A recent Wall Street Journal article that describes just how Google Ngram Viewer can be used says:
Scientists at Harvard University, Massachusetts Institute of Technology, Google and the Encyclopedia Britannica unveiled a database of two billion words and phrases drawn from 5.2 million books in Google’s digital library published during the past 200 years. With this tool, researchers can measure trends through the language authors used and the names of people they mentioned.
Analyzing the computerized text, the researchers reported that they could measure the hardening rhetoric of nations facing off for war, by tracking increasing use of the word “enemy.” They also could track changing tastes in food, noting the waning appetite for sausage, which peaks in the 1940s, and the advent of sushi, the mentions of which start to soar in the 1980s. They documented the decline of the word “God” in the modern era, which falls sharply from its peak in the 1840s.
The Los Angeles Times also has a pretty good article. So, there’s a lot of information to be had if you know how to tweak it correctly, so I ran a few searches to see what I could find out, and here’s what I saw:
Now, as far as actually knowing what any of this means, well… I’m not that smart, I’m afraid. It probably has some deep meaning that can be pulled from the raw data, but truth be told, I just like the pretty colors. At any rate, it’s a pretty fascinating toy. Are there any other Thai-specific terms you can think of comparing?
Interesting. Also note English-language context with regards to US/UK-centric (?) sources. What is and what isn't represented in google's digital library?

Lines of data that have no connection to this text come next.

theorem hostRead_outByte_of_ge {s : State} {b : List Byte} (hb : OutHolds s b) {j : Nat}
    (hj : b.length ≤ j) : hostRead (.outByte j) s = .error (.notMeaningful (.outByte j)) := by
  simp [hostRead, (output_eq_ok_iff s b).2 hb, hj]

/-- A register read is what `hostRead` answers, given back. -/
theorem hostReadReg_of_ok {r : HostReg} {s : State} {v : Reply} (h : hostRead r s = .ok v) :
    hostReadReg r s = .next (s.answer v) := by
  unfold hostReadReg
  rw [h]

theorem hostReadReg_of_error {r : HostReg} {s : State} {f : Fault} (h : hostRead r s = .error f) :
    hostReadReg r s = .fault f := by
  unfold hostReadReg
  rw [h]

/-- In a state of the invariant a meaningful register reads as its value. -/
theorem hostRead_of_meaningful {r : HostReg} {s : State} (hs : EngineInv s)
    (hr : meaningful r s = true) : ∃ v, RegisterGives r s v ∧ hostRead r s = .ok v := by
  cases r
  case status | outLen => exact ⟨_, rfl, rfl⟩
  case outByte j =>
    obtain ⟨b, hb⟩ := hs.outOk.holds
    have ⟨hlen, _, hread⟩ := hb
    have hj : j < b.length := hlen ▸ of_decide_eq_true hr
    exact ⟨_, ⟨b[j], hread j hj, rfl⟩, hostRead_outByte_of_lt hb hj⟩
  case cnt m =>
    obtain ⟨hv, hn⟩ : s.status.cntV = true ∧ m < s.statistics.cntN := by
      simpa [meaningful] using hr
    have hm : m < s.statistics.cnt.length := hs.cntSize ▸ hn.trans_le (hs.cntCount hv)
    refine ⟨_, ⟨s.statistics.cnt[m], List.getElem?_eq_getElem hm, rfl⟩, ?_⟩
    rw [← List.getD_eq_getElem _ 0 hm]
    exact readWhen_true hr _ _
  case key | inByte | inLen | ctr => cases hr
  all_goals exact ⟨_, rfl, readWhen_true hr _ _⟩

/-- In a state of the invariant any other register gives a fault of the host program. -/
theorem hostRead_of_not_meaningful {r : HostReg} {s : State} (hs : EngineInv s)
    (hr : meaningful r s = false) :
    hostRead r s = .error (.notMeaningful r) ∨ hostRead r s = .error (.notReadable r) := by
  cases r
  case status | outLen => cases hr
  case outByte j =>
    obtain ⟨b, hb⟩ := hs.outOk.holds
    have hj : b.length ≤ j := hb.1 ▸ Nat.not_lt.1 (of_decide_eq_false hr)
    exact .inl (hostRead_outByte_of_ge hb hj)
  case key | inByte | inLen | ctr => exact .inr rfl
  all_goals exact .inl (readWhen_false hr _ _)

/-- Settles O55: a read answers what `hostRead` answers, which is the register's value or a fault as
the register is meaningful or not. -/
theorem readsGiveOnlyMeaningfulValues : Obligations.ReadsGiveOnlyMeaningfulValues := by
  intro s r hs
  split
  next hr =>
    obtain ⟨v, hv, h⟩ := hostRead_of_meaningful hs hr
    exact ⟨v, hv, hostReadReg_of_ok h⟩
  next hr =>
    exact (hostRead_of_not_meaningful hs (Bool.eq_false_iff.2 hr)).imp hostReadReg_of_error
      hostReadReg_of_error

end Sys2Proof.Machine
end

Another interesting graph from google is here :
http://www.google.com/transparencyreport/traffic/?r=TH&l=WEBSEARCH&csd=1231406281773&ced=1292659200000
It shows that internet usage really drops off in Thailand on Songkran and New Year, which is a different profile to most countries. Maybe its because Thai actually spend time with their families on the Holidays, or maybe everyone is just to drunk to google 🙂
Another interesting graph is usage of Google Translate from Thailand
http://www.google.com/transparencyreport/traffic/?r=TH&l=TRANSLATE&csd=1230796800000&ced=1292659200000
It really peeks around the RedShirt protests, I presume because were suddenly more curious/worried about the image of the country …
Serene, you're in a better position than I to analyze this sort of thing, seeing as you're way smarter than me. 😛
Justin, thanks, that's an interesting graph. If nothing else, Google has somehow figured out how to take raw, boring statistical data and make it un-boring.
NGram tool is case sensitive. "Bangkok" or "Thailand" give proper results, while "thailand" or "bangkok" return how many careless misspellings appeared in print or online.
Also, in the English corpus, it's more fair to compare Bangkok to Asian cities (e.g. Tokyo, Seoul or Peking/Beijing) than to Paris or London.